* _What the task asks_:
Every record that follows should be written out again without any change.

*** Given information ***

theorem State.placeOwner_ok (s : State) (slot base adopt : Nat) (a0 : OwnerAt) (h_s : State.ok s) :
    State.ok (State.placeOwner s slot base adopt a0) := by
  unfold State.placeOwner
  split
  · exact State.startBrood_ok _ _ _ _ _ (State.modCluster_ok _ _ _ h_s)
  · exact State.startBrood_ok _ _ _ _ _ ⟨h_s.1, h_s.2.1, h_s.2.2.1, h_s.2.2.2⟩
  · split
    · exact h_s
    · split
      · exact State.loadRun_ok _ _ _ _ _ (State.resumeWave_ok _ _ _ _ _ (State.setTeam_ok _ _ _
          (State.unqueue_ok _ _ (State.ok_ctxSlots (State.checkSlot_ok s _ h_s)))))
      · exact h_s
  · split
    · exact h_s
    · have hu := State.recalled_ok (by assumption) h_s
      split
      · exact h_s
      · dsimp only
        split
        · exact State.restartWave_ok _ _ (State.forgetPages_ok _ _ (State.loadRun_ok _ _ _ _ _ (State.resumeWave_ok _ _ _ _ _
            (State.setTeam_ok _ _ _ (State.modCluster_ok _ _ _ (State.unqueue_ok _ _ (State.ok_images (State.checkImage_ok _ _ hu))))))))
        · exact State.retest_ok _ _ (State.forgetPages_ok _ _ (State.loadRun_ok _ _ _ _ _ (State.resumeWave_ok _ _ _ _ _
            (State.setTeam_ok _ _ _ (State.modCluster_ok _ _ _ (State.unqueue_ok _ _ (State.ok_images (State.checkImage_ok _ _ hu))))))))

theorem State.adopt_ok (s : State) (w : Wave) (o : OwnerAt) (await : Park) (h_s : State.ok s) :
    State.ok (State.adopt s w o await) := by
  unfold State.adopt
  dsimp only
  split
  · exact State.reschedule_ok _ (State.suspendOwner_ok _ _ (State.retryOwned_ok _ _ (State.placeOwner_ok _ _ _ _ _ (State.writeSlot_ok _ _ _
      ⟨h_s.1, h_s.2.1, h_s.2.2.1, h_s.2.2.2⟩))))
  · exact h_s

theorem helpOrPark_ok (t : State) (w : Wave) (owner : Option Nat) (park : Park) (parked : State) (h_t : State.ok t) (h_parked : State.ok parked) :
    Did.ok (helpOrPark t w owner park parked) := by
  unfold helpOrPark
  try extract_lets
  repeat' first
    | (with_reducible assumption)
    | (with_reducible apply State.adopt_ok)
    | (with_reducible apply Did.ok_done)
    | (with_reducible apply Did.ok_goto)
    | (with_reducible apply Did.ok_trap)
    | (with_reducible apply Did.ok_wait)
    | (with_reducible apply Did.ok_park)
    | (with_reducible apply Did.ok_left)
    | extract_lets
    | (with_reducible intro _)
    | (split)

/-! ### Futures -/

theorem State.readHome_ok (s : State) (core task pa n : Nat) (h_s : State.ok s) :
    State.ok ((State.readHome s core task pa n)).1 := by
  unfold State.readHome
  try extract_lets
  repeat' first
    | (with_reducible assumption)
    | (with_reducible apply State.readTask_ok)
    | (with_reducible apply State.dropRows_ok)
    | (with_reducible apply State.rangeRead_ok)

theorem State.afterBusy_ok (s : State) (w : Wave) (pa n : Nat) (h_s : State.ok s) :
    State.ok (State.afterBusy s w pa n) := by
  unfold State.afterBusy
  try extract_lets
  repeat' first
    | (with_reducible assumption)
    | (with_reducible apply State.stallOn_ok)
    | extract_lets
    | (with_reducible intro _)
    | (split)

theorem State.readHeader_ok (s : State) (slot : Nat) (w : Wave) (va : Nat) (h_s : State.ok s) :
    State.ok ((State.readHeader s slot w va)).1 := by
  unfold State.readHeader
  try extract_lets
  repeat' first
    | (with_reducible assumption)
    | (with_reducible apply State.translate_ok)
    | (with_reducible apply State.afterBusy_ok)
    | (with_reducible apply State.askPeer_ok)
    | (with_reducible apply State.readHome_ok)
    | extract_lets
    | (with_reducible intro _)
    | (split)

theorem State.spawnLanes_ok (s : State) (slot : Nat) (w : Wave) (a0 : List (Nat × Nat)) (h_s : State.ok s) :
    State.ok ((State.spawnLanes s slot w a0)).1 := by
  induction a0 generalizing s slot w with
  | nil =>
    unfold State.spawnLanes
    try extract_lets
    repeat' first
      | (with_reducible assumption)
  | cons c_ l_ ih =>
    unfold State.spawnLanes
    try extract_lets
    repeat' first
      | (with_reducible assumption)
      | (with_reducible apply ih)
      | (with_reducible apply State.readHeader_ok)
      | (with_reducible apply AtomAcc.lane_ok)
      | extract_lets
      | (with_reducible intro _)
      | ((conv => arg 1; with_reducible whnf); first | (with_reducible apply State.readHeader_ok) | (with_reducible apply AtomAcc.lane_ok))
      | (split)

theorem State.broodLanes_ok (s : State) (clus : Nat) (w : Wave) (i : Issue) (va : Nat) (a0 : List (Nat × Header)) (h_s : State.ok s) :
    State.ok ((State.broodLanes s clus w i va a0)).1 := by
  induction a0 generalizing s clus w i va with
  | nil =>
    unfold State.broodLanes
    try extract_lets
    repeat' first
      | (with_reducible assumption)
  | cons c_ l_ ih =>
    unfold State.broodLanes
    try extract_lets
    repeat' first
      | (with_reducible assumption)
      | (with_reducible apply ih)
      | (with_reducible apply State.broodEnter_ok)

theorem execSpawn_ok (q : Sched) (va : VReg) (s : State) (h_s : State.ok s) :
    keeps (execSpawn q va s) := by
  unfold execSpawn
  try extract_lets
  repeat' first
    | (with_reducible assumption)
    | (with_reducible apply issueWord_ok)
    | (with_reducible apply AtomAcc.lane_ok)
    | (with_reducible apply State.spawnLanes_ok)
    | (with_reducible apply Did.orTrap_ok)
    | (with_reducible apply releasing_ok)
    | (with_reducible apply State.broodLanes_ok)
    | (with_reducible apply State.putLanes_ok)
    | (with_reducible apply Did.ok_done)
    | (with_reducible apply Did.ok_goto)
    | (with_reducible apply Did.ok_trap)
    | (with_reducible apply Did.ok_wait)
    | (with_reducible apply Did.ok_park)
    | (with_reducible apply Did.ok_left)
    | (with_reducible apply keeps_next)
    | (with_reducible apply keeps_fault)
    | (with_reducible apply keeps_refused)
    | extract_lets
    | (with_reducible intro _)

theorem execPubl_ok (q : Sched) (s : State) (h_s : State.ok s) :
    keeps (execPubl q s) := by
  unfold execPubl
  try extract_lets
  repeat' first
    | (with_reducible assumption)
    | (with_reducible apply issueWord_ok)
    | (with_reducible apply State.commit_ok)
    | (with_reducible apply Did.ok_done)
    | (with_reducible apply Did.ok_goto)
    | (with_reducible apply Did.ok_trap)
    | (with_reducible apply Did.ok_wait)
    | (with_reducible apply Did.ok_park)
    | (with_reducible apply Did.ok_left)
    | (with_reducible apply keeps_next)
    | (with_reducible apply keeps_fault)
    | (with_reducible apply keeps_refused)
    | extract_lets
    | (with_reducible intro _)
    | (split)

*** End of Given information ***

* _Result of this task_:
theorem State.placeOwner_ok (s : State) (slot base adopt : Nat) (a0 : OwnerAt) (h_s : State.ok s) :
    State.ok (State.placeOwner s slot base adopt a0) := by
  unfold State.placeOwner
  split
  · exact State.startBrood_ok _ _ _ _ _ (State.modCluster_ok _ _ _ h_s)
  · exact State.startBrood_ok _ _ _ _ _ ⟨h_s.1, h_s.2.1, h_s.2.2.1, h_s.2.2.2⟩
  · split
    · exact h_s
    · split
      · exact State.loadRun_ok _ _ _ _ _ (State.resumeWave_ok _ _ _ _ _ (State.setTeam_ok _ _ _
          (State.unqueue_ok _ _ (State.ok_ctxSlots (State.checkSlot_ok s _ h_s)))))
      · exact h_s
  · split
    · exact h_s
    · have hu := State.recalled_ok (by assumption) h_s
      split
      · exact h_s
      · dsimp only
        split
        · exact State.restartWave_ok _ _ (State.forgetPages_ok _ _ (State.loadRun_ok _ _ _ _ _ (State.resumeWave_ok _ _ _ _ _
            (State.setTeam_ok _ _ _ (State.modCluster_ok _ _ _ (State.unqueue_ok _ _ (State.ok_images (State.checkImage_ok _ _ hu))))))))
        · exact State.retest_ok _ _ (State.forgetPages_ok _ _ (State.loadRun_ok _ _ _ _ _ (State.resumeWave_ok _ _ _ _ _
            (State.setTeam_ok _ _ _ (State.modCluster_ok _ _ _ (State.unqueue_ok _ _ (State.ok_images (State.checkImage_ok _ _ hu))))))))

theorem State.adopt_ok (s : State) (w : Wave) (o : OwnerAt) (await : Park) (h_s : State.ok s) :
    State.ok (State.adopt s w o await) := by
  unfold State.adopt
  dsimp only
  split
  · exact State.reschedule_ok _ (State.suspendOwner_ok _ _ (State.retryOwned_ok _ _ (State.placeOwner_ok _ _ _ _ _ (State.writeSlot_ok _ _ _
      ⟨h_s.1, h_s.2.1, h_s.2.2.1, h_s.2.2.2⟩))))
  · exact h_s

theorem helpOrPark_ok (t : State) (w : Wave) (owner : Option Nat) (park : Park) (parked : State) (h_t : State.ok t) (h_parked : State.ok parked) :
    Did.ok (helpOrPark t w owner park parked) := by
  unfold helpOrPark
  try extract_lets
  repeat' first
    | (with_reducible assumption)
    | (with_reducible apply State.adopt_ok)
    | (with_reducible apply Did.ok_done)
    | (with_reducible apply Did.ok_goto)
    | (with_reducible apply Did.ok_trap)
    | (with_reducible apply Did.ok_wait)
    | (with_reducible apply Did.ok_park)
    | (with_reducible apply Did.ok_left)
    | extract_lets
    | (with_reducible intro _)
    | (split)

/-! ### Futures -/

theorem State.readHome_ok (s : State) (core task pa n : Nat) (h_s : State.ok s) :
    State.ok ((State.readHome s core task pa n)).1 := by
  unfold State.readHome
  try extract_lets
  repeat' first
    | (with_reducible assumption)
    | (with_reducible apply State.readTask_ok)
    | (with_reducible apply State.dropRows_ok)
    | (with_reducible apply State.rangeRead_ok)

theorem State.afterBusy_ok (s : State) (w : Wave) (pa n : Nat) (h_s : State.ok s) :
    State.ok (State.afterBusy s w pa n) := by
  unfold State.afterBusy
  try extract_lets
  repeat' first
    | (with_reducible assumption)
    | (with_reducible apply State.stallOn_ok)
    | extract_lets
    | (with_reducible intro _)
    | (split)

theorem State.readHeader_ok (s : State) (slot : Nat) (w : Wave) (va : Nat) (h_s : State.ok s) :
    State.ok ((State.readHeader s slot w va)).1 := by
  unfold State.readHeader
  try extract_lets
  repeat' first
    | (with_reducible assumption)
    | (with_reducible apply State.translate_ok)
    | (with_reducible apply State.afterBusy_ok)
    | (with_reducible apply State.askPeer_ok)
    | (with_reducible apply State.readHome_ok)
    | extract_lets
    | (with_reducible intro _)
    | (split)

theorem State.spawnLanes_ok (s : State) (slot : Nat) (w : Wave) (a0 : List (Nat × Nat)) (h_s : State.ok s) :
    State.ok ((State.spawnLanes s slot w a0)).1 := by
  induction a0 generalizing s slot w with
  | nil =>
    unfold State.spawnLanes
    try extract_lets
    repeat' first
      | (with_reducible assumption)
  | cons c_ l_ ih =>
    unfold State.spawnLanes
    try extract_lets
    repeat' first
      | (with_reducible assumption)
      | (with_reducible apply ih)
      | (with_reducible apply State.readHeader_ok)
      | (with_reducible apply AtomAcc.lane_ok)
      | extract_lets
      | (with_reducible intro _)
      | ((conv => arg 1; with_reducible whnf); first | (with_reducible apply State.readHeader_ok) | (with_reducible apply AtomAcc.lane_ok))
      | (split)

theorem State.broodLanes_ok (s : State) (clus : Nat) (w : Wave) (i : Issue) (va : Nat) (a0 : List (Nat × Header)) (h_s : State.ok s) :
    State.ok ((State.broodLanes s clus w i va a0)).1 := by
  induction a0 generalizing s clus w i va with
  | nil =>
    unfold State.broodLanes
    try extract_lets
    repeat' first
      | (with_reducible assumption)
  | cons c_ l_ ih =>
    unfold State.broodLanes
    try extract_lets
    repeat' first
      | (with_reducible assumption)
      | (with_reducible apply ih)
      | (with_reducible apply State.broodEnter_ok)

theorem execSpawn_ok (q : Sched) (va : VReg) (s : State) (h_s : State.ok s) :
    keeps (execSpawn q va s) := by
  unfold execSpawn
  try extract_lets
  repeat' first
    | (with_reducible assumption)
    | (with_reducible apply issueWord_ok)
    | (with_reducible apply AtomAcc.lane_ok)
    | (with_reducible apply State.spawnLanes_ok)
    | (with_reducible apply Did.orTrap_ok)
    | (with_reducible apply releasing_ok)
    | (with_reducible apply State.broodLanes_ok)
    | (with_reducible apply State.putLanes_ok)
    | (with_reducible apply Did.ok_done)
    | (with_reducible apply Did.ok_goto)
    | (with_reducible apply Did.ok_trap)
    | (with_reducible apply Did.ok_wait)
    | (with_reducible apply Did.ok_park)
    | (with_reducible apply Did.ok_left)
    | (with_reducible apply keeps_next)
    | (with_reducible apply keeps_fault)
    | (with_reducible apply keeps_refused)
    | extract_lets
    | (with_reducible intro _)

theorem execPubl_ok (q : Sched) (s : State) (h_s : State.ok s) :
    keeps (execPubl q s) := by
  unfold execPubl
  try extract_lets
  repeat' first
    | (with_reducible assumption)
    | (with_reducible apply issueWord_ok)
    | (with_reducible apply State.commit_ok)
    | (with_reducible apply Did.ok_done)
    | (with_reducible apply Did.ok_goto)
    | (with_reducible apply Did.ok_trap)
    | (with_reducible apply Did.ok_wait)
    | (with_reducible apply Did.ok_park)
    | (with_reducible apply Did.ok_left)
    | (with_reducible apply keeps_next)
    | (with_reducible apply keeps_fault)
    | (with_reducible apply keeps_refused)
    | extract_lets
    | (with_reducible intro _)
    | (split)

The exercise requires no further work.